- Born: 25 April 1922 Battersea, London, England
- Died: 24 February 2014 (aged 91) Shipton Gorge, Dorset, England
- Allegiance: United Kingdom
- Branch: Royal Air Force
- Service years: 1937–1968
- Rank: Squadron Leader
- Service number: 56326
- Conflicts: World War II: Operation Tonga; Operation Market Garden; Palestine Emergency
- Awards: Air Force Cross

= Edwin Flavell (RAF officer) =

Royal Air Force officer

Squadron Leader Edwin James George "Ted" Flavell (25 April 1922 – 24 February 2014) was the pilot of the No. 49 Squadron RAF Vickers Valiant bomber which dropped Britain's first live atomic bomb (Blue Danube) during Operation Buffalo at Maralinga, South Australia, on 11 October 1956.

==Early life==
Ted Flavell was born in Battersea, London Borough of Wandsworth, on 25 April 1922, the first son of Edwin William Conquest Flavell (1898–1993), a British Army officer who served in World War I and World War II, eventually rising to the rank of Brigadier.

==Military service==
Unlike his father and brother, James Sydney Channell "Jim" Flavell (1924–2008) who followed careers in the British Army, Ted was keen on joining the Royal Air Force and went to RAF Halton as an aircraft mechanic apprentice in 1937. In 1938 he was selected for aircrew and sent to Canada for pilot training.

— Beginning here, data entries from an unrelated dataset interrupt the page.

theorem State.setStamp_touches {m : Nat} {z s : State} (hz : Touches m z s) (hp : 0x4000000 &&& m = 0x4000000) (ns : ℕ) :
    Touches m z (State.setStamp s ns).1 := by
  unfold State.setStamp
  with_reducible repeat' first
    | assumption | apply State.success_touches | apply State.setMbox_touches | exact mask_trans (by decide) hp | extract_lets

theorem State.fwInfo_touches {m : Nat} {z s : State} (hz : Touches m z s) (hp : 0x20 &&& m = 0x20) :
    Touches m z (State.fwInfo s).1 := by
  unfold State.fwInfo
  with_reducible repeat' first
    | assumption | apply State.success_touches | apply State.drawn_touches | exact mask_trans (by decide) hp | apply touches_ite
    | apply touches_ite_fst | extract_lets

theorem State.supportedLogs_touches {m : Nat} {z s : State} (hz : Touches m z s) : Touches m z (State.supportedLogs s).1 := by
  unfold State.supportedLogs
  with_reducible repeat' first
    | assumption | apply State.success_touches

theorem State.getLog_touches {m : Nat} {z s : State} (hz : Touches m z s) (uuid : List (BitVec 8)) (offset : ℕ) (length : ℕ) :
    Touches m z (State.getLog s uuid offset length).1 := by
  unfold State.getLog
  with_reducible repeat' first
    | assumption | apply State.success_touches | apply State.refuse_touches | apply touches_ite | apply touches_ite_fst

theorem State.unsupported_touches {m : Nat} {z s : State} (hz : Touches m z s) : Touches m z (State.unsupported s).1 := by
  unfold State.unsupported
  with_reducible repeat' first
    | assumption | apply State.refuse_touches

theorem State.identify_touches {m : Nat} {z s : State} (hz : Touches m z s) (hp : 0x20 &&& m = 0x20) :
    Touches m z (State.identify s).1 := by
  unfold State.identify
  with_reducible repeat' first
    | assumption | apply State.refuse_touches | apply State.success_touches | apply State.drawn_touches
    | exact mask_trans (by decide) hp | apply touches_ite | apply touches_ite_fst | extract_lets

theorem State.health_touches {m : Nat} {z s : State} (hz : Touches m z s) (hp : 0x20 &&& m = 0x20) :
    Touches m z (State.health s).1 := by
  unfold State.health
  with_reducible repeat' first
    | assumption | apply State.success_touches | apply State.drawn_touches | exact mask_trans (by decide) hp | apply touches_ite
    | apply touches_ite_fst

theorem State.getAlert_touches {m : Nat} {z s : State} (hz : Touches m z s) : Touches m z (State.getAlert s).1 := by
  unfold State.getAlert
  with_reducible repeat' first
    | assumption | apply State.success_touches

theorem State.setAlert_touches {m : Nat} {z s : State} (hz : Touches m z s) (hp : 0x4000000 &&& m = 0x4000000)
    (cfg : List (BitVec 8)) :
    Touches m z (State.setAlert s cfg).1 := by
  unfold State.setAlert
  with_reducible repeat' first
    | assumption | apply State.success_touches | apply State.setMbox_touches | apply State.refuse_touches
    | exact mask_trans (by decide) hp | apply touches_ite | apply touches_ite_fst | extract_lets

theorem State.getShutdown_touches {m : Nat} {z s : State} (hz : Touches m z s) : Touches m z (State.getShutdown s).1 := by
  unfold State.getShutdown
  with_reducible repeat' first
    | assumption | apply State.success_touches

theorem State.setShutdown_touches {m : Nat} {z s : State} (hz : Touches m z s) (hp : 0x100 &&& m = 0x100) (v : ℕ) :
    Touches m z (State.setShutdown s v).1 := by
  unfold State.setShutdown
  with_reducible repeat' first
    | assumption | exact fun c => (hz.canon c).older | apply State.success_touches | apply State.setKept_touches
    | exact mask_trans (by decide) hp | extract_lets

theorem State.getPoison_touches {m : Nat} {z s : State} (hz : Touches m z s) (hp : 0x4000000 &&& m = 0x4000000)
    (dpa : ℕ) (len : ℕ) :
    Touches m z (State.getPoison s dpa len).1 := by
  unfold State.getPoison
  with_reducible repeat' first
    | assumption | apply State.refuse_touches | apply State.setMbox_touches | apply State.success_touches
    | exact mask_trans (by decide) hp | apply touches_ite | apply touches_ite_fst | extract_lets

theorem State.ownWrite_touches {m : Nat} {z s : State} (hz : Touches m z s) (hp : 0xC470CC62 &&& m = 0xC470CC62)
    (line : ℕ) (data : LineData) (poison : Bool) :
    Touches m z (State.ownWrite s line data poison) := by
  unfold State.ownWrite
  with_reducible repeat' first
    | assumption | apply State.arrive_touches | apply State.setHlk_touches | exact mask_trans (by decide) hp | extract_lets

theorem State.injectPoison_touches {m : Nat} {z s : State} (hz : Touches m z s) (hp : 0xC470CC62 &&& m = 0xC470CC62) (dpa : ℕ) :
    Touches m z (State.injectPoison s dpa).1 := by
  unfold State.injectPoison
  with_reducible repeat' first
    | assumption | apply State.refuse_touches | apply State.success_touches | apply State.ownWrite_touches
    | apply State.drawn_touches | exact mask_trans (by decide) hp | apply touches_ite | apply touches_ite_fst

theorem State.clearPoison_touches {m : Nat} {z s : State} (hz : Touches m z s) (hp : 0xC470CC62 &&& m = 0xC470CC62)
    (dpa : ℕ) (data : LineData) :
    Touches m z (State.clearPoison s dpa data).1 := by
  unfold State.clearPoison
  with_reducible repeat' first
    | assumption | apply State.refuse_touches | apply State.success_touches | apply State.ownWrite_touches
    | exact mask_trans (by decide) hp | apply touches_ite | apply touches_ite_fst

When Ted Flavell returned to England after the outbreak of World War II, he flew Armstrong Whitworth Whitley, Albemarle, Short Stirling and Handley Page Halifax aircraft. He flew many secret missions over Europe and Scandinavia, inserting agents and dropping supplies in occupied territories. He also flew aircraft towing glider transports for airborne operations, supporting the Normandy landings on D-Day (see Operation Tonga) and the Battle of Arnhem (see Operation Market Garden). Meanthile, Ted's father commanded the 1st Parachute Brigade in North Africa and the 6th Airlanding Brigade in Normandy, before becoming Deputy Chief of Staff of the First Allied Airborne Army. Ted's brother Jim served as a second lieutenant in the 2nd Battalion, Parachute Regiment, and like Ted took part in the Battle of Arnhem where Jim was taken prisoner of war.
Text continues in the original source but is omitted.